- Origin: San Diego, California
- Genres: Reggae Rock Pop
- Years active: 2007–Present
- Labels: LAW Records Ineffable Records
- Members: Evan Hawkins Brady O'Rear Corrick Watson Ekona Ravey
- Past members: Bryan Jackson Chris Cruz Taylor Boatwright Scott Goldberg Budda Foster Ross Garcia
- Website: http://www.throughtheroots.com

= Through The Roots =

American reggae rock/pop band

Through The Roots is an American reggae rock and pop band based out of San Diego, California. They are described as "easy-listening music with positive Cali-vibes and inspiring messages".

==History==
===Formation (2007–2008)===
Through The Roots (or TTR) started out in San Diego, California in 2007 when frontman/guitarist Evan Hawkins and drummer Taylor Boatwright met one day at a local Guitar Center with an idea to start a reggae/rock band. Next, bassist Bryan Jackson and guitarist Chris Cruz met the two through mutual friends and joined the band, naming it Through The Roots. In 2008, keyboardist Brady O'Rear who was from Hilo, Hawaii was found through an ad on Craigslist. The quartet became friends in college and officially came together as a band in 2008 by playing backyard house parties, college parties, and eventually local festivals.

They blended their unique sounds of reggae, rock and pop music and created their first raw album with the singles "Best Friend", "Stay Positive", and "Man Down" which all received solid airplay on San Diego and Santa Barbara radio stations in 2008. They opened up for Pepper at San Diego State University in 2009 and Rebelution the same year.

===Touring and Self-titled EP (2010–2011)===
TTR then joined Iration for their Time Bomb Tour in spring 2010, performing 20 shows in 25 days, which added to their fan base. The added guitarist Corrick Watson and bassist Budda Foster who both played on tour after the departure of original member Chris Cruz.

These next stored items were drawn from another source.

/-- The 32 bytes of an error log entry (R438). -/
def logBytes (e : LogEnt) : List Byte :=
  let part := match e.part with
    | some n => n % 4 + 4
    | none => 0
  let b := leBytes 8 e.time ++ leBytes 2 e.code ++ [BitVec.ofNat 8 e.btype, BitVec.ofNat 8 e.inst, BitVec.ofNat 8 part, 0]
    ++ leBytes 2 e.suppressed ++ leBytes 4 e.step ++ leBytes 8 e.info
  b ++ leBytes 4 (crc32c b)

/-- The Lodge page's live registers (R443). An entry of the log that has not been written reads 0. -/
def lodgeRead (s : State) (o : Nat) : Nat :=
  let l := s.lodge
  if o = 0x100 then
    fields [(0, b2n l.running), (1, b2n l.logWrapped), (2, b2n l.snapAt.isSome), (3, b2n l.snapUnlocked)]
  else if o = 0x104 then setFld (regN s (pgLodge + 0x104)) 31 31 (b2n l.snapAt.isSome)
  else if o = 0x11C then evtTypes s
  else if 0x124 ≤ o ∧ o < 0x134 then maskWord (evtInst s) 0x124 o
  else if o = 0x138 then l.logHead
  else if 0x140 ≤ o ∧ o < 0x160 then
    (match NMap.get (fun _ => none) l.log (regN s (pgLodge + 0x13C) % 1024) with
     | some e => wordAt (logBytes e) ((o - 0x140) / 4)
     | none => 0)
  else regN s (pgLodge + o)

/-! ## Host interface (R409) -/

/-- HOST_QP_STATE (R409). The count of violations belongs to the running ms. -/
def qpState (s : State) (x : Qp) : Nat :=
  fields [(0, b2n x.enabled), (1, b2n x.draining), (2, b2n (!x.held.isEmpty)), (3, b2n x.quarantined), (16, min 255 (pairViol s x))]

/-- The queue pair window of a pair (R409). -/
def qpWindow (s : State) (q o : Nat) : Nat :=
  let x := getQp s q
  if o = 0x10C then x.sqBase % 2 ^ 32
  else if o = 0x110 then x.sqBase / 2 ^ 32
  else if o = 0x114 then x.cqBase % 2 ^ 32
  else if o = 0x118 then x.cqBase / 2 ^ 32
  else if o = 0x11C then x.cfg
  else if o = 0x120 then x.coal
  else if o = 0x124 then 0
  else if o = 0x128 then fields [(0, x.sqHead % 65536), (16, x.cqTail % 65536)]
  else qpState s x

/-- HOST_SLOT and HOST_LINK (R409). -/
def hostPins (s : State) (o : Nat) : Nat :=
  if o = 0x140 then s.mod.pos % 64
  else if s.host.linkUp then fields [(0, s.host.speed), (4, s.host.width)] else 0

/-- The host interface page's live registers as the PF, the Lodge and the fabric see them (R409). -/
def hostRegRead (s : State) (o : Nat) : Nat :=
  if o = 0x100 then
    fields [(0, b2n s.host.linkUp), (1, b2n s.host.mboxBusy), (2, b2n (s.host.qps.any (fun e => e.2.quarantined))),
      (4, s.host.numVfs)]
  else if 0x10C ≤ o ∧ o < 0x130 then qpWindow s (regN s (pgHost + 0x108) % 256) o
  else if o = 0x140 ∨ o = 0x144 then hostPins s o
  else if o = 0x148 then setFld (regN s (pgHost + 0x148)) 31 31 (b2n s.host.mboxBusy)
  else if o = 0x150 then s.host.hsrSeq % 2 ^ 32
  else if 0x600 ≤ o ∧ o < 0x700 then wordAt s.host.hsr ((o - 0x600) / 4)
  else regN s (pgHost + o)

/-! ## Threshers, Granaries and channels (R83, R191, R192, R209) -/

/-- THR_STATE (R83). -/
def thrState (s : State) (u : Nat) : Nat :=
  let cs := unitCalls s u
  let loaded := (List.range 4).any (fun n => (getPart s n).steps.any (fun st =>
    st.phase != .queued && st.slots.any (fun e => e.1 == u)))
  fields [(0, b2n (cs.isEmpty && s.thr.outs.all (fun o => o.unit != u))), (1, b2n loaded),
    (2, b2n (cs.any (fun c => c.op == 3))), (3, min 4 cs.length),
    (6, maskIf 4 (fun i => (NMap.find s.thr.streams (u * 4 + i)).isSome)), (10, maskIf 2 (bankBusy s u)),
    (12, maskIf 2 (fun i => !NMap.get (fun _ => false) s.thr.badBank (u * 2 + i)))]

/-- A Thresher page's live registers (R83). -/
def thrRead (s : State) (u o : Nat) : Nat := if o = 0x100 then thrState s u else regN s (pgThr u + o)

/-- Pages of a die with a grain in HALF (R162, R191): each holds the lease of its one mirror. -/
def halfPages (s : State) (d : Nat) : Nat :=
  ((s.grn.leases.filterMap (fun l => l.page)).eraseDups.filter (fun ea =>
    peOwner (entryW s ea) == d && (List.range 32).any (fun g => peGrain (entryW s ea) g == 7))).length

/-- A tile lies on a compute die. -/
def tileOn (d t : Nat) : Bool := t / 60 == d

/-- GRN_STATE (R191). -/
def grnState (s : State) (d : Nat) : Nat :=
  let g := s.grn
  let waits := fun (n : Nat) => fld (getPart s n).tiles (60 * d + 59) (60 * d) != 0
    && (((getPart s n).steps.head?).map (fun st => st.phase == .queued)).getD false
  let mine := fun (ea : Nat) => peOwner (entryW s ea) == d
  let idle := g.reqs.all (fun r => !tileOn d r.tile) && g.stores.all (fun r => !tileOn d r.tile) && g.copies.all (fun c => c.die != d)
    && g.t2.all (fun q => q.die != d)
  fields [(0, b2n idle), (9, b2n (detMode s)), (10, b2n (g.copies.any (fun c => c.die == d))),
    (11, b2n (g.lostT2.any (fun e => mine e.1) || g.copies.any (fun c => c.die == d && peGrain (entryW s c.entry) c.grain == 7))),
    (12, maskIf 4 waits), (16, maskIf 4 (overNow s d)), (20, min 4095 (halfPages s d))]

TTR started off 2011 by being named The Pier Magazine's "2011 Newcomer of the Year". The online website which covers the reggae/rock genre based its selection on fan voting across country.

After officially releasing their self-titled 6-song EP (which included their three singles) on February 16, 2011, TTR quickly captured music fans' attention all over the West Coast as the band rose in popularity and became a must-see show.

===Here To Stay EP (2011)===
After adding Scott Goldberg on lead guitar, the band released their second EP titled, Here To Stay on March 10, 2011, which featured four more tracks. They quickly went on tour performing three-shows in Oahu, Hawaii with The Green and Pressure Drop. Then one show in Hilo with SOJA. Here To Stay EP quickly rose on the iTunes Reggae Top 200 chart to #2 in the first week and remained amongst the best selling albums. It also garnered air time on the West Coast and in Hawaii, adding to their self-titled six-song EP, with both EPs remaining in iTunes Top 50 selling reggae CDs for the year.

They released a Remix EP called Zombies that featured the title track plus its seven remixes by DJ's and Dub artists.

===Take You There (2013)===
Through The Roots released their debut full-length album, Take You There on July 30, 2013. They added Ross Garcia who took over for Bryan Jackson on bass. Their first single off the 9-song album was "Dancing in the Rain". Take You There debuted at #3 on the iTunes Reggae Top 20 chart in late July and reached #5 on the Billboard Top Reggae Albums chart. They closed 2013 with Take You There being nominated for the Reggaeville 2013 Album of the Year, with fans voting online to announce the winner. It was a prestigious honor for TTR to be on the nominees' list that included some of the biggest names in reggae.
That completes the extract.